В январе Антонович, связанный собственным обещанием, обращается к двум деятелям враждебного органа. С поддельным и вымученным остроумием, отдающим циническим бахвальством, он упрекает сотрудников «Русского Слова» в том, что они отлынивают от прямых объяснений с ним. Нет, друзья мои, восклицает он, не на того напали! и потом, переходя из оборонительного тона в наступательный, прибавляет: «Я не позволю отвлечь себя от главного предмета, да и вас не пущу от него ни на шаг! Я вас заставлю объясниться со мной». Не доверяя добросовестности своих противников, он будет формулировать свои сомнения в виде тезисов и вопросов. Каждый тезис или вопрос будет стоять у него под номером, так что, если какой-нибудь его противник пожелает уклониться в сторону, он укажет на него пальцем, он прямо носом ткнет его в номер. Пусть дрожат все эти бутерброды с глубокомыслием Благосветлова, Зайцева и Писарева. Он идет на них войною и непременно одержит над ними победу. Пусть они посмотрят на трофеи его прежних сражений: Косица лежит во прахе, «Эпоха» разбита в дребезги… Предчувствуют-ли его теперешние враги, что с ними будет? «Что? обиделись? Вам неприятно, что вас назвали бутербродами, да? Вот то-то же и есть, крошечка г. Зайцев, душечка г. Благосветлов»… Затем, разбирая по пунктам свои грубые и мелочные перекоры с «Русским Словом», деловито пересматривая все взаимные характеристики с остроумными уподоблениями лукошку, фиге, бутерброду, он побивает Зайцева его плантаторскими тенденциями, а Благосветлова, натянувшего на себя базаровскую маску, тем, что он некогда вел «уморительную» полемику против идей Чернышевского. Но предметом принципиального спора он считает статью Писарева «Нерешенный вопрос». Он уже два раза говорил «Русскому Слову»: иду на вас, он два раза предлагал ему отказаться от солидарности с этой статьей. Теперь он предлагает это редакции в последний раз и, если она не послушает его, он заставит ее отказаться от «Нерешенного вопроса» и расхлебать кашу, которую заварила эта статья.

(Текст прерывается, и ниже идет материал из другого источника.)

-- ==== Sys2Proof/Tests/Slice0.lean ====
section
/-! SUPPORT. Tests: words written out bit by bit from the spec's encodings, what the well-formedness checks refuse, one call
or two for each command, and for each obligation with hypotheses a state that meets them. Expected values are the spec's
own test vectors (95_test_vectors.md, by their ids) unless a comment says otherwise. -/

namespace Sys2Proof.Tests

open Sys2Proof.Machine

/-! ### Small states -/

/-- A small machine with the spec's default parameters and room for `m` bits. -/
def small (m : Nat) : Config.Params := { Config.defaultParams with maxInLen := m }

/-- The bits of a string of characters 0 and 1. -/
def bits (text : String) : List Bit := text.toList.map (· == '1')

/-- Right after reset, with `b` written into IN. -/
def loaded (p : Config.Params) (b : List Bit) : State := writeInput b (State.resetWith p)

/-- The state after a step that goes on. -/
def after (o : Host.Outcome State Fault Refusal) : State :=
  match o with
  | .next t => t
  | .fault _ => State.reset
  | .refused _ => State.reset

/-- STATUS and the output of a call, if it ends. -/
def resultOf (o : Host.Outcome State Fault Refusal) : Option (BitVec 4 × List Int) :=
  match o with
  | .next t => some (t.status, outLevels t)
  | .fault _ => none
  | .refused _ => none

/-- Why a call was refused, if it was. -/
def refusalOf (o : Host.Outcome State Fault Refusal) : Option Refusal :=
  match o with
  | .next _ => none
  | .fault _ => none
  | .refused r => some r

/-- The result of a command on an input. -/
def call (i : Instr) (text : String) : Option (BitVec 4 × List Int) :=
  resultOf (exec i (loaded Config.defaultParams (bits text)))

/-! ### Decoding: the words of 30_encoding.md R72, RSVD then IC then SCHEME -/

theorem test_decode_ami : decode 0b00000000#8 = .ok (.ami 0) := by decide
theorem test_decode_b8zs : decode 0b00010001#8 = .ok (.b8zs 1) := by decide
theorem test_decode_pstern : decode 0b00100010#8 = .ok (.pstern 2) := by decide
theorem test_decode_man : decode 0b00110011#8 = .ok (.man 3) := by decide
theorem test_decode_dman : decode 0b00010100#8 = .ok (.dman 1) := by decide
theorem test_decode_nrzu : decode 0b00100101#8 = .ok (.nrzu 2) := by decide
theorem test_decode_nrzl : decode 0b00000110#8 = .ok (.nrzl 0) := by decide
theorem test_decode_nrzi : decode 0b00010111#8 = .ok (.nrzi 1) := by decide
theorem test_decode_rz : decode 0b00101000#8 = .ok (.rz 2) := by decide
theorem test_decode_twoB1Q : decode 0b00001001#8 = .ok (.twoB1Q 0) := by decide
theorem test_decode_mlt3 : decode 0b00111010#8 = .ok (.mlt3 3) := by decide
theorem test_decode_fourB5B : decode 0b00001011#8 = .ok (.fourB5B 0) := by decide
/-- V10.5 to V10.8. -/
theorem test_decode_refuses :
    decode 0x0F = .error .unassignedScheme ∧ decode 0x49 = .error .reservedBits ∧ decode 0x4C = .error .reservedBits ∧
      decode 0xFF = .error .reservedBits := by decide
/-- V10.14. -/
theorem test_decode_count :
    ((List.range 256).filter fun k => match decode (BitVec.ofNat 8 k) with | .ok _ => true | .error _ => false).length = 48 := by
  decide
theorem test_decode_table_word : decodeTableWord 8 0x3A = some (.mlt3 3) ∧ decodeTableWord 8 0x0C = none := by decide

/-! ### What the well-formedness checks refuse -/

theorem test_wf_index_4 : icFits 3 = true ∧ icFits 4 = false := by decide
theorem test_wf_input_too_long :
    hostOpWellFormed (small 2) (.writeIn [true, false]) = true ∧
      hostOpWellFormed (small 2) (.writeIn [true, false, true]) = false := by decide
theorem test_wf_in_index :
    hostOpWellFormed (small 2) (.writeInBit 1 true) = true ∧ hostOpWellFormed (small 2) (.writeInBit 2 true) = false ∧
      hostOpWellFormed (small 2) (.readIn 1) = true ∧ hostOpWellFormed (small 2) (.readIn 2) = false := by decide
theorem test_wf_in_len :
    hostOpWellFormed (small 4) (.writeInLen 7) = true ∧ hostOpWellFormed (small 4) (.writeInLen 8) = false := by
  decide
theorem test_wf_out_index :
    hostOpWellFormed (small 2) (.readOut 3) = true ∧ hostOpWellFormed (small 2) (.readOut 4) = false := by decide
theorem test_wf_instr : (Instr.mlt3 3).wellFormed = true := by decide

/-! ### One call or two for each command -/

/-- V1.1, V2.2. -/
theorem test_ami : call (.ami 0) "1011001" = some (0x2, [1, 0, -1, 1, 0, 0, -1]) ∧ call (.ami 1) "111" = some (0x2, [-1, 1, -1]) := by
  decide
/-- V2.6. -/
theorem test_b8zs_between_marks : call (.b8zs 0) "1000000001" = some (0x2, [1, 0, 0, 0, 1, -1, 0, -1, 1, -1]) := by
  decide
/-- V2.8, V2.9. -/
theorem test_b8zs_runs : call (.b8zs 1) "0000000" = some (0x2, [0, 0, 0, 0, 0, 0, 0]) ∧
    call (.b8zs 1) "0000000000000000" = some (0x2, [0, 0, 0, 1, -1, 0, -1, 1, 0, 0, 0, 1, -1, 0, -1, 1]) := by decide
/-- V2.3. -/
theorem test_pstern : call (.pstern 0) "1011001" = some (0x2, [0, 1, 0, 0, -1, 1, 0]) := by decide
/-- V3.4. -/
theorem test_man : call (.man 0) "110" = some (0x2, [0, 1, 0, 1, 1, 0]) := by decide
/-- V4.1, V4.7. -/
theorem test_dman : call (.dman 0) "1001" = some (0x2, [0, 1, 1, 0, 0, 1, 0, 1]) ∧
    refusalOf (exec (.dman 2) (loaded Config.defaultParams (bits "01"))) = some .icOutOfDomain := by decide
/-- V4.9. -/
theorem test_dman_literal :
    resultOf (exec (.dman 3) (loaded { small 8 with icOorPolicy := .literal } (bits "01"))) = some (0x2, [-2, 3, -2, 3]) := by
  decide
/-- V5.1. -/
theorem test_nrzu : call (.nrzu 0) "1011" = some (0x2, [1, 0, 1, 1]) := by decide
/-- V1.3. -/
theorem test_nrzl : call (.nrzl 0) "101" = some (0x2, [-1, 1, -1]) := by decide
/-- V5.5. -/
theorem test_nrzi : call (.nrzi 0) "0100" = some (0x2, [1, 1, 0, 1]) := by decide
/-- V5.10. -/
theorem test_nrzi_literal :
    resultOf (exec (.nrzi 2) (loaded { small 8 with icOorPolicy := .literal } (bits "001"))) = some (0x2, [-1, 2, 2]) := by
  decide
/-- V6.1. -/
theorem test_rz : call (.rz 0) "10" = some (0x2, [1, 0, -1, 0]) := by decide
/-- V7.9, V7.7. -/
theorem test_twoB1Q : call (.twoB1Q 3) "00011011" = some (0x2, [-3, -1, 3, 1]) ∧ call (.twoB1Q 0) "110" = some (0x2, [1]) := by
  decide
/-- V1.6, V8.8. -/
theorem test_mlt3 : call (.mlt3 0) "1111" = some (0x2, [0, -1, 0, 1]) ∧ call (.mlt3 3) "0110" = some (0x2, [-1, 0, 1, 1]) := by
  decide
/-- V9.2, V9.6. -/
theorem test_fourB5B : call (.fourB5B 0) "11110001" = some (0x2, [1, 1, 1, 0, 1, 0, 1, 0, 0, 1]) ∧
    refusalOf (exec (.fourB5B 0) (loaded Config.defaultParams (bits "110"))) = some .invalidInputLength := by decide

В заключение Антонович пользуется неловким объяснением на щекотливую денежную тему Благосветлова с литератором М. Вороновым, издевательски предлагая издателю «Русского Слова» расплатиться за провинившегося литератора из собственного кошелька.

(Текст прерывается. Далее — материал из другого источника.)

-- ==== Sys2Proof/Machine/State.lean ====
section
/-! DEFINITION. The state of the machine as plain data (spec/10_state.md), the reasons a step can stop
(spec/60_exceptions.md), construction and reset (spec/70_reset_and_hazards.md R350). -/

namespace Sys2Proof.Machine

/-- The four recoverable errors, returned to the caller of a transaction (R310). -/
inductive ErrorKind where
  /-- The fetched word matches no row of the opcode map (R311). -/
  | unknownOpcode (w : Word16)
  /-- A `CALL` with 16 entries on the stack (R313). -/
  | stackOverflow
  /-- A `RET` with an empty stack (R314). -/
  | stackUnderflow
  /-- A key test with a register value above 15; it carries the byte (R315, D36). -/
  | invalidKey (k : Byte)
  deriving DecidableEq, Repr

/-- What a transaction hands to its caller, faults apart (R14). -/
inductive TxResult where
  /-- The transaction did what its rule says. -/
  | ok
  /-- The transaction ended in a recoverable error. -/
  | error (e : ErrorKind)
  deriving DecidableEq, Repr

/-- What the host may do between transactions, and the transactions it may choose (R3, R296, R299). -/
inductive HostMove where
  /-- `set_key_down(k)` (R296) -/
  | keyDown (k : KeyIndex)
  /-- `set_key_up(k)` (R296) -/
  | keyUp (k : KeyIndex)
  /-- one `execute_next()` (R230) -/
  | executeNext
  /-- one `advance(d)` of the scheduler (R252) -/
  | advance (d : Nat)
  deriving DecidableEq, Repr

/-- The state: CPU state, backend state, scheduler state, and the model's own fields (INVENTORY.md, State). -/
structure State where
  /-- `V0 .. VF`; `VF = V[15]` is the flag register (R20, R21) -/
  regs : Vector Byte 16
  /-- the index register `I` (R25) -/
  idx : Address
  /-- the program counter, held in 16 bits and never wrapped by a rule (R23) -/
  pc : Word16
  /-- the number of call-stack entries in use, `0 .. 16` (R27) -/
  sp : Fin 17
  /-- the call stack (R27) -/
  stack : Vector Word16 16
  /-- memory (R28) -/
  mem : Memory
  /-- the delay timer `DT` (R29) -/
  dt : Byte
  /-- the sound timer `ST` (R29) -/
  st : Byte
  /-- the frame buffer (R30) -/
  fb : FrameBuffer
  /-- the keypad, `true` = pressed (R31) -/
  keys : Vector Bool 16
  /-- the last-pressed key (R32) -/
  lastKey : Option KeyIndex
  /-- instruction countdown (R33) -/
  cI : Nat
  /-- delay-timer countdown (R33) -/
  cD : Nat
  /-- sound-timer countdown (R33) -/
  cS : Nat
  /-- screen size, time unit and periods, constant during a run (R9, R34) -/
  params : Params
  /-- MODEL: what the last transaction handed its caller (R14, R235; log 6) -/
  result : TxResult
  /-- MODEL: the moves the host makes next, oldest first (R3; log 4) -/
  hostMoves : List HostMove
  /-- MODEL: the bytes the host's random source answers next (R288, R297; log 7) -/
  randomTape : List Byte
  /-- MODEL: how many random bytes have been drawn (R208; log 7) -/
  randomDraws : Nat
  /-- MODEL: how many key releases have happened (R287, U22; log 8) -/
  keyUps : Nat
  deriving DecidableEq, Repr

/-- Why the machine stops in a fault: a situation the spec refuses to give a meaning (R318). -/
inductive Fault where
  /-- `AddressRange(a)`. Raised by instruction fetch, by a data access and by `SetI` when the address or the new index is
  above 4095 (R26, R63, R318). Safe: the model stops where the hardware may go on (D7, D8, D33; log 9). -/
  | addressRange (a : Nat)
  deriving DecidableEq, Repr

/-- Why the machine refuses to go on. -/
inductive Refusal where
  /-- Raised by `exec` for an instruction that has no meaning yet. Safe: the model stops. No arm uses it now. -/
  | notModelled (mnemonic : String)
  /-- Raised by `advance` when one of the three periods is 0, a configuration the spec does not admit (R251, U10: "refuse a
  period of 0"). Safe: the model stops. -/
  | zeroPeriod
  deriving DecidableEq, Repr

/-- The outcome of a transaction, an instruction or a step. -/
abbrev StepOutcome := Host.Outcome State Fault Refusal

/-- Construction of a fresh machine, which is what reset is (R350, R38): `pc = ENTRY`, memory `MEM0`, countdowns at their
periods (D19), everything else zero, clear, released or empty (D15, log 2). -/
def State.construct (p : Params) (entry : Address) (mem0 : Memory) : State :=
  { regs := Vector.replicate 16 0#8
    idx := 0#12
    pc := entry.setWidth 16
    sp := 0
    stack := Vector.replicate 16 0#16
    mem := mem0
    dt := 0#8
    st := 0#8
    fb := []
    keys := Vector.replicate 16 false
    lastKey := none
    cI := p.periodI
    cD := p.periodD
    cS := p.periodS
    params := p
    result := .ok
    hostMoves := []
    randomTape := []
    randomDraws := 0
    keyUps := 0 }

/-- Construction from an image (R350, R352), with every parameter of R9 an argument: `SCREEN_W`, `SCREEN_H`, `TIME_UNIT`, `P_I`,
`P_D` and `P_S` in `p`, and `FONT`, `ENTRY` and the payload, which compose `MEM0` (R69). -/
def State.ofImage (p : Params) (font : Font) (entry : Address) (payload : List Byte) : State :=
  State.construct p entry (imageMemory font entry payload)

/-- The machine right after reset, with the parameters of Machine/Defaults.lean, the default font and no payload (R38, R350;
`reset_eq_ofImage`). -/
def State.reset : State := State.construct defaultParams defaultEntry []

end Sys2Proof.Machine
end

В той же книге Д. Минаев, неожиданно передавшийся на сторону «Современника», отвечает Антоновичу на его вопрос о том, согласен ли он с идеями, выраженными в «Нерешенном вопросе». Бойкий пасквилянт оказался несолидарным с Писаревым. Сотрудник пошлого «Будильника» никогда «не доходил до обожания базаровского типа» и в романе Тургенева видит только пролог, прелюдию к эпическим творениям Писемского, Клюшникова и Стебницкого[43].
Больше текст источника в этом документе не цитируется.